Best Practices für die Implementierung des CTEM-Programms

Ein CTEM-Programm wird wahrscheinlich vorhandene Aspekte eines Sicherheitsprogramms einbeziehen, um die Fähigkeiten sozusagen unter einem Dach zu verstärken und zu automatisieren. Wenn es um eine Angriffsfläche für Unternehmen geht, gibt es ständig Bedrohungen und es tauchen Gefährdungen auf, die zuvor kein Risiko darstellten.

Bei der Vielzahl von Anbietern kann es nicht nur schwierig sein zu wissen, welcher Anbieter am besten zu einer Organisation passt, sondern auch, was genau zu der Implementierung des Programms gehört. Werfen wir einen Blick auf die verschiedenen eigenständigen Fähigkeiten, auf die sich ein CTEM-Programm in konsolidierter Form stützen könnte, um das Ziel der Cyber-Resilienz zu erreichen.

Stellen Sie sicher, dass externe Bedrohungen berücksichtigt werden

Bedenken Sie, dass Lücken oder Schwachstellen entlang der Angriffsfläche eines Unternehmens schnell zu Bedrohungsvektoren für einen externen Angreifer werden können, um in das Netzwerk einzudringen und rasch großen Schaden anzurichten.

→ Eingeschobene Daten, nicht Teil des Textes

-- ==== Sys2Proof/Machine/Dispatch.lean ====
section
/-!
DEFINITION. The dispatch of an instruction to its meaning: one arm per row of spec/opcode_table.json.
-/

namespace Sys2Proof.Machine

def exec (i : Instr) (s : State) : Host.Outcome State Fault Refusal :=
  match i with
  | .rxByte b => Sys2Proof.Machine.execRxByte b s
  | .rxTimeout => Sys2Proof.Machine.execRxTimeout s
  | .rxFault => Sys2Proof.Machine.execRxFault s
  | .rxReserved sym => Sys2Proof.Machine.execRxReserved sym s
  | .computeChecksum p => Sys2Proof.Machine.execComputeChecksum p s
  | .verifyChecksum f => Sys2Proof.Machine.execVerifyChecksum f s
  | .buildRemoteAt c q disableAck => Sys2Proof.Machine.execBuildRemoteAt c q disableAck s
  | .extractSwitch p => Sys2Proof.Machine.execExtractSwitch p s
  | .extractVoltage p => Sys2Proof.Machine.execExtractVoltage p s
  | .opReserved0 => Sys2Proof.Machine.execOpReserved0 s
  | .opReserved67 lo => Sys2Proof.Machine.execOpReserved67 lo s
  | .opReserved8F lo => Sys2Proof.Machine.execOpReserved8F lo s
  | .reset => Sys2Proof.Machine.execReset s
  | .delimiter => Sys2Proof.Machine.execDelimiter s
  | .nonDelimiter b => Sys2Proof.Machine.execNonDelimiter b s
  | .typeRemoteAtCommand rest => Sys2Proof.Machine.execTypeRemoteAtCommand rest s
  | .typeIoDataSample rest => Sys2Proof.Machine.execTypeIoDataSample rest s
  | .typeAtCommandResponse rest => Sys2Proof.Machine.execTypeAtCommandResponse rest s
  | .typeUnrecognized p => Sys2Proof.Machine.execTypeUnrecognized p s
  | .atCmdD0 q disableAck => Sys2Proof.Machine.execAtCmdD0 q disableAck s
  | .atCmdPctV q disableAck => Sys2Proof.Machine.execAtCmdPctV q disableAck s

end Sys2Proof.Machine
end

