-- ==== Sys2Proof/Laws/Decode.lean ====
section
/-!
SUPPORT. The small lemmas of the `rx` symbols and of the view a step takes of a transaction.
-/

namespace Sys2Proof

@[simp] theorem rxData?_rxByteSym (b : Byte) : rxData? (rxByteSym b) = some b := by
  revert b
  decide

/-- Only the symbol `Byte(b)` carries the byte `b` (R71). -/
theorem rxData?_eq_some_iff (sym : BitVec 10) (b : Byte) : rxData? sym = some b ↔ sym = rxByteSym b := by
  constructor
  · intro h
    unfold rxData? at h
    split at h
    · rename_i hk
      cases h
      revert hk
      revert sym
      decide
    · cases h
  · rintro rfl
    exact rxData?_rxByteSym b

@[simp] theorem decodeRx_rxByteSym (b : Byte) : decodeRx (rxByteSym b) = .rxByte b := by
  simp [decodeRx]

@[simp] theorem decodeRx_timeout : decodeRx rxTimeoutSym = .rxTimeout := rfl

@[simp] theorem decodeRx_fault : decodeRx rxFaultSym = .rxFault := by decide

namespace Machine

@[simp] theorem viewTransaction_rst (s : State) (bit : BitVec 1) :
    viewTransaction s (.rst bit) = .port (.rst bit) := rfl

@[simp] theorem viewTransaction_rxByte (s : State) (b : Byte) :
    viewTransaction s (.rx (rxByteSym b)) = viewByte s b := by simp [viewTransaction]

/-- The command codes a step names, with the two bytes they are (R68). -/
theorem knownCommand_eq_some (c : List Byte) (v : Half) (h : knownCommand c = some v) :
    c = be16Bytes v ∧ (v = Config.cmdD0 ∨ v = Config.cmdPctV) := by
  unfold knownCommand at h
  split at h
  · split at h
    · cases h
      exact ⟨by simp, by assumption⟩
    · cases h
  · cases h

end Machine

end Sys2Proof
end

Die Integration von Funktionen zum External Attack Surface Mmanagement (EASM) in ein CTEM-Programm kann dazu beitragen, die Abwehr entlang einer Angriffsfläche hinter dem Perimeter zu verstärken, so dass Teams Dinge wie offengelegte Zugangsdaten, Cloud-Fehlkonfigurationen und externe kommerzielle Abläufe angehen können.

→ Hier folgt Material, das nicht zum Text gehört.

/-! ### State.restart -/

@[simp] theorem State.restart_resetDone : (s.restart).resetDone = true := rfl
@[simp] theorem State.restart_st : (s.restart).st = 0 := rfl
@[simp] theorem State.restart_len : (s.restart).len = 0 := rfl
@[simp] theorem State.restart_cnt : (s.restart).cnt = 0 := rfl
@[simp] theorem State.restart_sum : (s.restart).sum = 0 := rfl
@[simp] theorem State.restart_buf : (s.restart).buf = [] := rfl
@[simp] theorem State.restart_stop : (s.restart).stop = 0 := rfl
@[simp] theorem State.restart_destAddr64 : (s.restart).destAddr64 = s.destAddr64 := rfl
@[simp] theorem State.restart_evt : (s.restart).evt = s.evt := rfl
@[simp] theorem State.restart_res : (s.restart).res = s.res := rfl
@[simp] theorem State.restart_tx : (s.restart).tx = s.tx := rfl
@[simp] theorem State.restart_runRefused : (s.restart).runRefused = s.runRefused := rfl
@[simp] theorem State.restart_inputs : (s.restart).inputs = s.inputs := rfl

/-! ### State.startFrame -/

@[simp] theorem State.startFrame_resetDone : (s.startFrame).resetDone = s.resetDone := rfl
@[simp] theorem State.startFrame_st : (s.startFrame).st = 1 := rfl
@[simp] theorem State.startFrame_len : (s.startFrame).len = s.len := rfl
@[simp] theorem State.startFrame_cnt : (s.startFrame).cnt = s.cnt := rfl
@[simp] theorem State.startFrame_sum : (s.startFrame).sum = s.sum := rfl
@[simp] theorem State.startFrame_buf : (s.startFrame).buf = [0x7E] := rfl
@[simp] theorem State.startFrame_stop : (s.startFrame).stop = s.stop := rfl
@[simp] theorem State.startFrame_destAddr64 : (s.startFrame).destAddr64 = s.destAddr64 := rfl
@[simp] theorem State.startFrame_evt : (s.startFrame).evt = s.evt := rfl
@[simp] theorem State.startFrame_res : (s.startFrame).res = s.res := rfl
@[simp] theorem State.startFrame_tx : (s.startFrame).tx = s.tx := rfl
@[simp] theorem State.startFrame_runRefused : (s.startFrame).runRefused = s.runRefused := rfl
@[simp] theorem State.startFrame_inputs : (s.startFrame).inputs = s.inputs := rfl

/-! ### State.malformed -/

@[simp] theorem State.malformed_resetDone (b : Byte) : (s.malformed b).resetDone = s.resetDone := rfl
@[simp] theorem State.malformed_st (b : Byte) : (s.malformed b).st = s.st := rfl
@[simp] theorem State.malformed_len (b : Byte) : (s.malformed b).len = s.len := rfl
@[simp] theorem State.malformed_cnt (b : Byte) : (s.malformed b).cnt = s.cnt := rfl
@[simp] theorem State.malformed_sum (b : Byte) : (s.malformed b).sum = s.sum := rfl
@[simp] theorem State.malformed_buf (b : Byte) : (s.malformed b).buf = s.buf := rfl
@[simp] theorem State.malformed_stop (b : Byte) : (s.malformed b).stop = s.stop := rfl
@[simp] theorem State.malformed_destAddr64 (b : Byte) : (s.malformed b).destAddr64 = s.destAddr64 := rfl
@[simp] theorem State.malformed_evt (b : Byte) : (s.malformed b).evt = some (.malformedFrame b) := rfl
@[simp] theorem State.malformed_res (b : Byte) : (s.malformed b).res = s.res := rfl
@[simp] theorem State.malformed_tx (b : Byte) : (s.malformed b).tx = s.tx := rfl
@[simp] theorem State.malformed_runRefused (b : Byte) : (s.malformed b).runRefused = s.runRefused := rfl
@[simp] theorem State.malformed_inputs (b : Byte) : (s.malformed b).inputs = s.inputs := rfl

/-! ### State.takeLenHi -/

@[simp] theorem State.takeLenHi_resetDone (b : Byte) : (s.takeLenHi b).resetDone = s.resetDone := rfl
@[simp] theorem State.takeLenHi_st (b : Byte) : (s.takeLenHi b).st = 2 := rfl
@[simp] theorem State.takeLenHi_len (b : Byte) : (s.takeLenHi b).len = lenWithHi b := rfl
@[simp] theorem State.takeLenHi_cnt (b : Byte) : (s.takeLenHi b).cnt = s.cnt := rfl
@[simp] theorem State.takeLenHi_sum (b : Byte) : (s.takeLenHi b).sum = s.sum := rfl
@[simp] theorem State.takeLenHi_buf (b : Byte) : (s.takeLenHi b).buf = s.buf ++ [b] := rfl
@[simp] theorem State.takeLenHi_stop (b : Byte) : (s.takeLenHi b).stop = s.stop := rfl
@[simp] theorem State.takeLenHi_destAddr64 (b : Byte) : (s.takeLenHi b).destAddr64 = s.destAddr64 := rfl
@[simp] theorem State.takeLenHi_evt (b : Byte) : (s.takeLenHi b).evt = s.evt := rfl
@[simp] theorem State.takeLenHi_res (b : Byte) : (s.takeLenHi b).res = s.res := rfl
@[simp] theorem State.takeLenHi_tx (b : Byte) : (s.takeLenHi b).tx = s.tx := rfl
@[simp] theorem State.takeLenHi_runRefused (b : Byte) : (s.takeLenHi b).runRefused = s.runRefused := rfl
@[simp] theorem State.takeLenHi_inputs (b : Byte) : (s.takeLenHi b).inputs = s.inputs := rfl

/-! ### State.takeLenLo -/

@[simp] theorem State.takeLenLo_resetDone (b : Byte) : (s.takeLenLo b).resetDone = s.resetDone := rfl
@[simp] theorem State.takeLenLo_st (b : Byte) : (s.takeLenLo b).st = 3 := rfl
@[simp] theorem State.takeLenLo_len (b : Byte) : (s.takeLenLo b).len = lenWithLo s.len b := rfl
@[simp] theorem State.takeLenLo_cnt (b : Byte) : (s.takeLenLo b).cnt = 0 := rfl
@[simp] theorem State.takeLenLo_sum (b : Byte) : (s.takeLenLo b).sum = 0 := rfl
@[simp] theorem State.takeLenLo_buf (b : Byte) : (s.takeLenLo b).buf = s.buf ++ [b] := rfl
@[simp] theorem State.takeLenLo_stop (b : Byte) : (s.takeLenLo b).stop = s.stop := rfl
@[simp] theorem State.takeLenLo_destAddr64 (b : Byte) : (s.takeLenLo b).destAddr64 = s.destAddr64 := rfl
@[simp] theorem State.takeLenLo_evt (b : Byte) : (s.takeLenLo b).evt = s.evt := rfl
@[simp] theorem State.takeLenLo_res (b : Byte) : (s.takeLenLo b).res = s.res := rfl
@[simp] theorem State.takeLenLo_tx (b : Byte) : (s.takeLenLo b).tx = s.tx := rfl
@[simp] theorem State.takeLenLo_runRefused (b : Byte) : (s.takeLenLo b).runRefused = s.runRefused := rfl
@[simp] theorem State.takeLenLo_inputs (b : Byte) : (s.takeLenLo b).inputs = s.inputs := rfl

Kommunizieren Sie und stimmen Sie die Ergebnisse ab – so früh wie möglich

Ein CTEM-Programm vereint viele verschiedene Tools zum Schutz der Angriffsfläche eines Unternehmens durch kontinuierliches Monitoring und Identifizierung von Bedrohungen. Der Zweck von CTEM muss noch einmal bekräftigt werden, da es eine große Aufgabe hat, bei der viele Meinungen von Stakeholdern berücksichtigt werden müssen.

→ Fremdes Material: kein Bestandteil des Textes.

/-- Settles O43: the bytes that decode are a whole frame whose checksum holds, and its row reports the record
that the run of its bytes reports (R126, R127, R131). -/
theorem machineRunsDecodedFrame : Obligations.MachineRunsDecodedFrame := by
  intro s i bytes rest h hst hdec
  obtain ⟨hi, lo, body, rfl, hbody, hholds, rfl⟩ := decodeFrame_ok hdec
  have hsteps : ([Config.delim, hi, lo] ++ body ++ rest).length - rest.length = body.length + 3 := by
    simp only [List.length_append, List.length_cons, List.length_nil]
    omega
  have hrow := exec_decodeType_of_sound (s := { s with inputs := rxStream rest })
    (body.take (be16 hi lo).toNat) h hst
  rw [hsteps, hrow, rxStream, List.map_append, run_frame _ h hst hbody, frameEvent_of_holds _ hholds]
  rfl

end Sys2Proof.Proofs
end

section
/-!
SUPPORT. The records of the two frame types with fields, written out byte by byte (R127, R170, R171).
-/

namespace Sys2Proof.Proofs

open Sys2Proof.Machine Sys2Proof.Statements

variable {s : State}

/-- The low eight bits of a big-endian field are those of its second byte (R43). -/
theorem be16_getLsbD_of_lt (hi lo : Byte) {i : Nat} (h : i < 8) : (be16 hi lo).getLsbD i = lo.getLsbD i := by
  rw [be16, BitVec.getLsbD_append, if_pos h]

theorem and_switchMask (x : Half) :
    (x &&& Config.switchMask).setWidth 8 = if x.getLsbD 3 then (0x08 : Byte) else 0x00 := by
  have hmask : Config.switchMask = BitVec.twoPow 16 3 := rfl
  rw [hmask, BitVec.and_twoPow]
  split_ifs <;> rfl

/-- The switch is bit 3 of both second bytes (R170). -/
theorem switchState_eq_ite (p : List Byte) :
    switchState p = if (byteAt p 14).getLsbD 3 && (byteAt p 17).getLsbD 3 then 0x08 else 0x00 := by
  rw [switchState, and_switchMask, BitVec.getLsbD_and, ioMask, ioSample, field16, field16,
    be16_getLsbD_of_lt _ _ (by decide), be16_getLsbD_of_lt _ _ (by decide)]

/-- The voltage from the two bytes of the value (R171). -/
theorem voltage_eq_ofNat (p : List Byte) :
    voltage p = BitVec.ofNat 17 (((byteAt p 15).toNat * 256 + (byteAt p 16).toNat) * 1200 / 1024) := by
  rw [voltage, millivoltsOf, atValue, field16, be16_toNat]

/-- Settles O14: by the length, CLASSIFY's arm for `0x92` (R127, R170). -/
theorem ioSampleFrameIsReported : Obligations.IoSampleFrameIsReported := by
  intro s rest hreset hst p short sw r
  have hrecord : ioRecord p = r := by
    by_cases hshort : p.length < 18
    · exact (ioRecord_of_short hshort).trans (if_pos hshort).symm
    · rw [ioRecord_of_reached (Nat.not_lt.1 hshort), switchState_eq_ite]
      exact (if_neg hshort).symm
  exact ⟨hrecord ▸ receiveFrame_of_live _ hreset hst, (classify_of_io rfl).trans hrecord⟩

/-- Settles O15: by the length and the command code, CLASSIFY's arm for `0x97` (R127, R171). -/
theorem atResponseFrameIsReported : Obligations.AtResponseFrameIsReported := by
  intro s rest hreset hst p short cmd raw r
  have hrecord : atRecord p = r := by
    simp only [r]
    split_ifs with hshort hcmd hshortv
    · exact atRecord_of_short hshort
    · exact atRecord_of_other_code (Nat.not_lt.1 hshort) hcmd
    · exact atRecord_of_short_voltage (Nat.not_lt.1 hshort) hshortv (not_not.1 hcmd)
    · rw [atRecord_of_voltage (Nat.not_lt.1 hshortv) (not_not.1 hcmd), voltage_eq_ofNat]
      rfl
  exact ⟨hrecord ▸ receiveFrame_of_live _ hreset hst, (classify_of_at rfl).trans hrecord⟩

end Sys2Proof.Proofs
end

section
/-!
SUPPORT. The frame builder: what it answers by its operand checks, and the payload and the frame it answers
written out byte by byte (R65, R150 to R153).
-/

namespace Sys2Proof.Proofs

open Sys2Proof.Machine Sys2Proof.Statements

variable {s : State} {c q : List Byte}

/-! ### The request by its operands -/

/-- What an accepted build request leaves: the frame on `res` and on `tx`, nothing else (R150). -/
def afterBuild (s : State) (f : List Byte) : State :=
  { s with evt := none, res := some (.bytes f), tx := some f }

theorem quiet_transmit_eq_afterBuild (s : State) (f : List Byte) :
    (s.quiet.answer (.bytes f)).transmit f = afterBuild s f := rfl

theorem requestFrame_of_accepted (d : Bool) (hreset : s.resetDone = true) (hc : c.length = 2)
    (hq : q.length ≤ 65520) :
    requestFrame c q d s = .next (afterBuild s (wireFrame (remoteAtPayload s.destAddr64 c q d))) := by
  obtain ⟨hbad, -⟩ | ⟨-, hlong, -⟩ | ⟨-, -, hok⟩ := buildFrame_cases s.destAddr64 c q d
  · exact absurd hc hbad
  · exact absurd hq (Nat.not_le_of_lt hlong)
  · exact (requestFrame_next c q d s _).2 ⟨hreset, .inl ⟨_, hok, (quiet_transmit_eq_afterBuild s _).symm⟩⟩

theorem requestFrame_of_error {r : RefuseReason} (d : Bool) (hreset : s.resetDone = true)
    (herror : buildFrame s.destAddr64 c q d = .error r) :
    requestFrame c q d s = .next (afterRefusal s r) :=
  (requestFrame_next c q d s _).2 ⟨hreset, .inr ⟨r, herror, (quiet_refuse_eq_afterRefusal s r).symm⟩⟩

theorem requestFrame_of_bad_code (d : Bool) (hreset : s.resetDone = true) (hc : c.length ≠ 2) :
    requestFrame c q d s = .next (afterRefusal s .badCommandCode) :=
  requestFrame_of_error d hreset (if_pos hc)

theorem requestFrame_of_long (d : Bool) (hreset : s.resetDone = true) (hc : c.length = 2)
    (hq : 65520 < q.length) : requestFrame c q d s = .next (afterRefusal s .lengthOverflow) :=
  requestFrame_of_error d hreset ((if_neg (not_not.2 hc)).trans (if_pos hq))

/-- Settles O26: the code is tested first, then the parameter list; the codes of the two rows have two bytes
(R68, R151). -/
theorem buildOperandsAreChecked : Obligations.BuildOperandsAreChecked := by
  intro s c q d hreset
  exact ⟨requestFrame_of_bad_code d hreset, requestFrame_of_long d hreset,
    fun hq => ⟨requestFrame_of_long d hreset rfl hq, requestFrame_of_long d hreset rfl hq⟩,
    fun hc hq => ⟨_, requestFrame_of_accepted d hreset hc hq⟩⟩

/-! ### The frame byte by byte -/

theorem hiByte_ofNat (n : Nat) : hiByte (BitVec.ofNat 16 n) = BitVec.ofNat 8 (n / 256) := by
  apply BitVec.eq_of_toNat_eq
  simp only [hiByte, BitVec.extractLsb'_toNat, BitVec.toNat_ofNat, Nat.shiftRight_eq_div_pow]
  omega

theorem loByte_ofNat (n : Nat) : loByte (BitVec.ofNat 16 n) = BitVec.ofNat 8 (n % 256) := by
  apply BitVec.eq_of_toNat_eq
  simp only [loByte, BitVec.extractLsb'_toNat, BitVec.toNat_ofNat, Nat.shiftRight_zero]
  omega

/-- The options byte has two values (R69, R150). -/
theorem optionsByte_eq_ite (d : Bool) : optionsByte d = if d then 0x03 else 0x02 := by
  cases d <;> rfl

/-- `L = 15 + n` (R152). -/
theorem remoteAtPayload_pair_length (a : BitVec 64) (c0 c1 : Byte) (q : List Byte) (d : Bool) :
    (remoteAtPayload a [c0, c1] q d).length = 15 + q.length := by
  rw [remoteAtPayload_length]
  rfl

/-- The frame on the wire is the one the statements write out (R65, R150). -/
theorem wireFrame_remoteAtPayload (a : BitVec 64) (c0 c1 : Byte) (q : List Byte) (d : Bool) :
    wireFrame (remoteAtPayload a [c0, c1] q d) = builtFrame a c0 c1 q d := by
  rw [wireFrame, remoteAtPayload_pair_length, be16Bytes, hiByte_ofNat, loByte_ofNat, checksumOf,
    sumBytes_eq_sum_map, remoteAtPayload, optionsByte_eq_ite]
  rfl

theorem requestFrame_pair (c0 c1 : Byte) (d : Bool) (hreset : s.resetDone = true) (hq : q.length ≤ 65520) :
    requestFrame [c0, c1] q d s = .next (afterBuild s (builtFrame s.destAddr64 c0 c1 q d)) := by
  rw [requestFrame_of_accepted d hreset rfl hq, wireFrame_remoteAtPayload]

/-- Settles O25: the three rows are one request, and a step runs it as the row of its port (R68, R150). -/
theorem buildRemoteAtAnswersFrame : Obligations.BuildRemoteAtAnswersFrame := by
  intro s c0 c1 q d rest hreset hq
  exact ⟨requestFrame_pair c0 c1 d hreset hq, requestFrame_pair 0x44 0x30 d hreset hq,
    requestFrame_pair 0x25 0x56 d hreset hq, (step_cons s _ rest).trans
      (requestFrame_pair (s := { s with inputs := rest }) c0 c1 d hreset hq)⟩

/-! ### The closed form of the checksum -/

theorem optionsByte_toNat (d : Bool) : (optionsByte d).toNat = 0x02 + if d then 1 else 0 := by
  cases d <;> rfl

/-- The sum of a built payload, field by field (R65, R153). -/
theorem sumBytes_remoteAtPayload (a : BitVec 64) (c0 c1 : Byte) (q : List Byte) (d : Bool) :
    sumBytes (remoteAtPayload a [c0, c1] q d) =
      0x17 + 0x04 + sumBytes (be64Bytes a) + 0xFF + 0xFE + (0x02 + if d then 1 else 0) + c0.toNat + c1.toNat +
        sumBytes q := by
  have htype : sumBytes [Config.typeRemoteAt, Config.frameId] = 0x17 + 0x04 := rfl
  have haddr16 : sumBytes (be16Bytes Config.destAddr16) = 0xFF + 0xFE := rfl
  simp only [remoteAtPayload, sumBytes_append, htype, haddr16, sumBytes_cons, sumBytes_nil, optionsByte_toNat]
  omega

/-- Settles O27: the last byte is the checksum of the payload, whose sum has one term for each field; the
address enters it mod 256 (R153). -/
theorem builtChecksumClosedForm : Obligations.BuiltChecksumClosedForm := by
  intro s c0 c1 q d hreset hq sA closed
  refine ⟨⟨_, _, checksumOf (remoteAtPayload s.destAddr64 [c0, c1] q d),
    requestFrame_of_accepted d hreset rfl hq, rfl, ?_⟩, ?_, ?_, ?_⟩
  · rw [checksumOf_toNat, sumBytes_remoteAtPayload]
    simp only [closed, sA, total, ← sumBytes_eq_sum_map]
    omega
  all_goals
    simp only [closed, total, List.map_cons, List.map_nil, List.sum_cons, List.sum_nil, BitVec.reduceToNat,
      if_true, Bool.false_eq_true, if_false]
    omega

end Sys2Proof.Proofs
end

section
/-!
SUPPORT. The frame of a payload fed to the parser between frames: no event before its last byte, and the
record of the payload at the end (R102, R126, R131, R154).
-/

namespace Sys2Proof.Proofs

open Sys2Proof.Machine Sys2Proof.Statements

variable {s : State} {p : List Byte}

/-! ### The frame of a payload -/

/-- A frame's checksum byte is the one its payload has (R102). -/
theorem checksumHolds_wireFrame (p : List Byte) : checksumHolds (wireFrame p) = true := by
  have hdrop : (wireFrame p).drop 3 = p ++ [checksumOf p] := by rw [wireFrame_eq]; rfl
  rw [checksumHolds_iff, hdrop, sumBytes_append_checksumOf_mod]

theorem payloadOf_wireFrame (p : List Byte) : payloadOf (wireFrame p) p.length = p := by
  rw [payloadOf, wireFrame_eq]
  exact List.take_left

/-- The two length bytes hold the payload's length, as far as the field can (R61, R62). -/
theorem lengthBytes_toNat (hp : p.length ≤ maxPayload) :
    (be16 (hiByte (BitVec.ofNat 16 p.length)) (loByte (BitVec.ofNat 16 p.length))).toNat = p.length := by
  rw [be16_hiByte_loByte, BitVec.toNat_ofNat]
  exact Nat.mod_eq_of_lt (Nat.lt_succ_of_le hp)

/-! ### No event before the last byte -/

/-- Up to the last body byte the body is taken without an event, by induction on the bytes taken (R125). -/
theorem run_body_silent (k : Nat) (body : List Byte) (ts : List Transaction) (hreset : s.resetDone = true)
    (hst : s.st = 3) (hevt : s.evt = none) (hk : k ≤ body.length) (hlen : s.cnt.toNat + k ≤ s.len.toNat) :
    ∃ v, run k { s with inputs := rxStream body ++ ts } = .next v ∧ v.evt = none := by
  induction k generalizing s body with
  | zero => exact ⟨_, rfl, hevt⟩
  | succ k ih =>
    cases body with
    | nil => exact absurd hk (Nat.not_succ_le_zero k)
    | cons x body =>
      have hmore : s.quiet.moreBody = true := (moreBody_iff _).2 (by
        simp only [State.quiet_cnt, State.quiet_len]
        omega)
      have hlen' : (s.quiet.takeBody x).cnt.toNat + k ≤ (s.quiet.takeBody x).len.toNat := by
        rw [takeBody_cnt_toNat x hmore, Nat.add_assoc, Nat.add_comm 1]
        exact hlen
      have hstep := run_succ_rxByteSym_of_live (live := .body) k x (rxStream body ++ ts) hreset hst (by decide)
      rw [takeByte_body_of_more x hmore] at hstep
      obtain ⟨v, hrun, hv⟩ := ih body (s := s.quiet.takeBody x) hreset hst rfl
        (Nat.le_of_succ_le_succ hk) hlen'
      exact ⟨v, hstep.trans hrun, hv⟩

/-- A frame that starts between frames emits nothing before its last byte (R121, R123 to R125). -/
theorem run_frame_silent {hi lo : Byte} {body : List Byte} (ts : List Transaction) (n : Nat)
    (hreset : s.resetDone = true) (hst : s.st = 0) (hbody : body.length = (be16 hi lo).toNat + 1)
    (hn : n < body.length + 3) :
    ∃ v, run n { s with inputs := rxStream ([Config.delim, hi, lo] ++ body) ++ ts } = .next v ∧
      (n ≠ 0 → v.evt = none) := by
  have hdelim := fun k => run_succ_rxByteSym_of_live (live := .awaitDelim) k Config.delim
    (rxStream (hi :: lo :: body) ++ ts) hreset hst (by decide)
  rw [takeByte_delim] at hdelim
  have hhi := fun k => run_succ_rxByteSym_of_live (s := s.quiet.startFrame) (live := .lenHi) k hi
    (rxStream (lo :: body) ++ ts) hreset rfl (by decide)
  match n with
  | 0 => exact ⟨_, rfl, fun hzero => absurd rfl hzero⟩
  | 1 => exact ⟨_, hdelim 0, fun _ => rfl⟩
  | 2 => exact ⟨_, (hdelim 1).trans (hhi 0), fun _ => rfl⟩
  | k + 3 =>
    have hcount : (headerTaken hi lo s.quiet).cnt.toNat + k ≤ (headerTaken hi lo s.quiet).len.toNat := by
      have hcnt : (headerTaken hi lo s.quiet).cnt.toNat = 0 := rfl
      rw [headerTaken_len, hcnt]
      omega
    obtain ⟨v, hrun, hv⟩ := run_body_silent (s := headerTaken hi lo s.quiet) k body ts hreset rfl rfl
      (by omega) hcount
    exact ⟨v, (run_header k hi lo _ hreset hst).trans hrun, fun _ => hv⟩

Die Einigung auf Ergebnisse und die Abstimmung der CTEM-Ziele wird den Cybersicherheitsmitarbeitern im Alltag helfen, das unvermeidliche diagnostische Rauschen zu durchforsten, das die verschiedenen CTEM-Tools unweigerlich mit sich bringen werden. Die automatische Priorisierung dieser enormen Anzahl von Alerts kann nur erfolgen, wenn das System diesen Ergebnissen engtsprechend richtig kalibriert ist.

Verschaffen Sie sich einen klaren und aktuellen Überblick über die Risiken

Wenn CTEM die Gefährdungen erkennt und den Teams dabei hilft, Gegenmaßnahmen zu ergreifen, gibt die Integration von Fähigkeiten zur Digital Risk Protection (DRP) einen Überblick über die allgemeine Wahrscheinlichkeit, dass Netzwerksysteme Schwachstellen/Gefährdungen enthalten und unterstützt die Teams dabei, Gegenmaßnahmen für diese Probleme zu ergreifen.

Das Risikoniveau für eine einzelne, auf das öffentliche Internet zugreifende Anwendung – die an eine beliebige Anzahl interner Systeme gebunden ist – kann weit höher sein als für eine ältere Unternehmenswebseite, die seit Jahren keinen nennenswerten Datenverkehr mehr aufweist.

Die Anwendung mit der höheren Risikostufe enthält derzeit möglicherweise keine signifikanten Risiken, aber sie erhält häufigere Updates als die veraltete Webseite – viel mehr. Und häufigere Aktualisierungen bedeuten mehr Potenzial für unbeabsichtigte Gefährdungen und damit ein höheres Risiko.